Python requests cookbook
Contents
Python requests
cookbook¶
For easy automated access to the internet.
Table of Contents¶
Sessions¶
Sessioning is an easy way to ensure that metadata like cookies, or referer headers are maintained when scraping a website. They also provide an ‘environment’ for request conditions.
We can define a session, and mount transport adapters with
session = requests.Session()
adapter = requests.adapters.HTTPAdapter(pool_connections=10, pool_maxsize=10, max_retries=10)
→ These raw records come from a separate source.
/-- A response other than RC_OK is the code of the one error the instruction raised. -/
theorem rejected_of_resp {i : Instr} {s t : State} {c : Code} (hexec : exec i s = .next t)
    (hc : OutEvent.resp c ∈ t.outs) (hne : c ≠ s.cfg.rcOk) :
    ∃ e : BlockError, c = e.code s.cfg ∧ t = { s with outs := [.resp c] } ∧
      (e = .stateError ∧ needsActive i = true ∨ e = .alreadyInitialized ∨ e = .configError) := by
  cases exec_answer i s with
  | accepted haccept hok =>
    rw [next_unique hexec haccept] at hc
    exact absurd (hok c hc) hne
  | rejected e hreject he =>
    have ht := next_unique hexec hreject
    obtain rfl : c = e.code s.cfg := by simpa [ht] using hc
    exact ⟨e, rfl, ht, he⟩

/-- Settles O14: the state test for the guarded commands; any other command raises only AlreadyInitialized or ConfigError,
whose codes are not StateError's. -/
theorem stateErrorGuardsStoreAndRegistry : Obligations.StateErrorGuardsStoreAndRegistry := by
  intro i s hother
  refine ⟨fun hi => exec_needsActive_other hi hother, fun hi hdistinct t hexec hresp => ?_⟩
  simp only [List.mem_cons, List.not_mem_nil, or_false, not_or] at hdistinct
  obtain ⟨hok, halready, hconfig⟩ := hdistinct
  obtain ⟨e, hcode, -, ⟨-, hguarded⟩ | rfl | rfl⟩ := rejected_of_resp hexec hresp hok
  · exact absurd (hi.symm.trans hguarded) Bool.false_ne_true
  · exact halready hcode
  · exact hconfig hcode

/-- Settles O16: an error response comes from one `raise`, which keeps the state and replaces the outputs. -/
theorem rejectedCommandChangesNothing : Obligations.RejectedCommandChangesNothing := by
  intro i s t c hexec hresp hne
  obtain ⟨_, -, ht, -⟩ := rejected_of_resp hexec hresp hne
  exact ht

end Sys2Proof.Proofs.Exceptions
end

section
/-! PROOFS. What one instruction can do to the state, said once for all of them: one case per arm of the meanings. The claims about every instruction are read off it: who writes the configuration, the inbox and the per-connection state (R27 (8), R53), who emits frames (R155) and telemetry (R181, R210), and what inbound bytes touch (R170, R180). -/

namespace Sys2Proof.Proofs.StepEffects

open Sys2Proof.Machine Sys2Proof.Proofs.Commands Sys2Proof.Proofs.TransmitScheduler Sys2Proof.Proofs.Exceptions

/-! ## The inversion of an instruction -/

/-- RX_BYTE and the six frame rows. -/
def IsInbound (i : Instr) : Prop := (∃ b, i = .rxByte b) ∨ i.isOperation = false

/-- An answer to a host command or query. -/
inductive IsResponse : OutEvent → Prop
  | resp (c : Code) : IsResponse (.resp c)
  | respBool (b : Bool) : IsResponse (.respBool b)

/-- A channel store with no value above 1984 (R12). -/
def StoreLegal (ch : Vector Chan 16) : Prop := ∀ c ∈ ch.toList, c.toNat ≤ 1984

/-- All that an instruction can do: a step that only answers, and one constructor per arm that changes the block. -/
inductive Effect (i : Instr) (s : State) : State → Prop
  | answers {outs : List OutEvent} (houts : ∀ e ∈ outs, IsResponse e) (hidle : isTick i = true → s.lstate ≠ .active) :
      Effect i s { s with outs := outs }
  | resets (hi : i = .reset) :
      Effect i s { s.begin.connReset with lstate := .uninit, initResult := .none }
  | opens (port : List Byte) (baud : Word32) (hi : i = .init port baud) (hl : s.lstate ≠ .active) :
      Effect i s ({ s.begin.connReset with initResult := .none, lstate := .connecting }.emit (.openReq port baud))
  | linkUp (hi : i = .openResult .up) (hl : s.lstate = .connecting) :
      Effect i s { s with
        lstate := .active, initResult := .ok, txCnt := 0, rxAge := s.cfg.linkTimeout + 1, outs := [.initDone s.cfg.rcOk] }
  | linkFails (r : OpenResult) (hi : i = .openResult r) (hl : s.lstate = .connecting) :
      Effect i s { s with lstate := .closed, initResult := .startFail, outs := [.initDone s.cfg.rcLinkStartFailure] }
  | closes (hi : i = .close) (hl : s.lstate = .active) :
      Effect i s { s with lstate := .closed, outs := [.xportClose, .resp s.cfg.rcOk] }
  | waits (wrOk : Bool) (hi : i = .tick wrOk) (hl : s.lstate = .connecting) (hmore : s.connCnt + 1 < s.cfg.connectTimeout) :
      Effect i s { s with connCnt := s.connCnt + 1, outs := [] }
  | timesOut (wrOk : Bool) (hi : i = .tick wrOk) (hl : s.lstate = .connecting)
      (hlast : s.cfg.connectTimeout ≤ s.connCnt + 1) :
      Effect i s { s with
        connCnt := s.connCnt + 1, lstate := .closed, initResult := .timeout,
        outs := [.xportClose, .initDone s.cfg.rcLinkTimeout] }
  | sends (wrOk : Bool) (hi : i = .tick wrOk) (hl : s.lstate = .active) (hgate : s.txCnt = 0) :
      Effect i s { s with
        rxAge := min (s.rxAge + 1) (s.cfg.linkTimeout + 1)
        txCnt := s.cfg.txPeriod - 1
        cntTxframes := satInc s.cfg.cntBits s.cntTxframes
        cntTxerr := if wrOk then s.cntTxerr else satInc s.cfg.cntBits s.cntTxerr
        outs := [.txFrame (encodeRcFrame s.cfg s.snapshot)] }
  | holds (wrOk : Bool) (hi : i = .tick wrOk) (hl : s.lstate = .active) (hgate : s.txCnt ≠ 0) :
      Effect i s { s with
        rxAge := min (s.rxAge + 1) (s.cfg.linkTimeout + 1), txCnt := s.txCnt - 1, outs := [] }
  | stores (ch : Vector Chan 16) (hi : needsActive i = true) (hl : s.lstate = .active)
      (hch : s.cfg.wf = true → StoreLegal s.ch → StoreLegal ch) :
      Effect i s { s with ch := ch, outs := [.resp s.cfg.rcOk] }
  | registers (slots : Slots) (hi : needsActive i = true) (hl : s.lstate = .active) :
      Effect i s { s with slots := slots, outs := [.resp s.cfg.rcOk] }
  | receives (bs : List Byte) (hi : IsInbound i) : Effect i s (s.begin.receiveAll bs)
session.mount('https://', adapter) # example, but http and https are included in HTTPAdapter
session.mount('http://', adapter)
Headers in sessions¶
So that headers are dynamically updates when visiting different pages during a session, the requests
library includes a special method to add new and update old headers without annihilating those received organically
session.headers.update({
'old header' : 'updated value',
'some new header' : 'new value'
})
As always, my commonly used headers are
headers = {
'User-Agent': 'Mozilla/5.0 (Macintosh; Intel Mac OS X 10.15; rv:70.0) Gecko/20100101 Firefox/70.0',
'Accept': 'text/html,application/xhtml+xml,application/xml;q=0.9,*/*;q=0.8',
'Accept-Language': 'en-US,en;q=0.5',
'DNT': '1',
'Connection': 'keep-alive',
'Referer': '',
'Upgrade-Insecure-Requests': '1',
}
Streaming file content¶
In order to stream bytes instead of downloading the full file we can use the stream
kwarg. An example implementation is
with requests.get(url, stream=True) as r:
r.raise_for_status() # raises if bad status code
with open(filename, 'wb') as f:
for chunk in r.iter_content(chunk_size=8192): # 2^13
if chunk: # ensures content available, not just keep alive resp
f.write(chunk)
Combining this stream idiom with the sessioning can provide very fast downloads.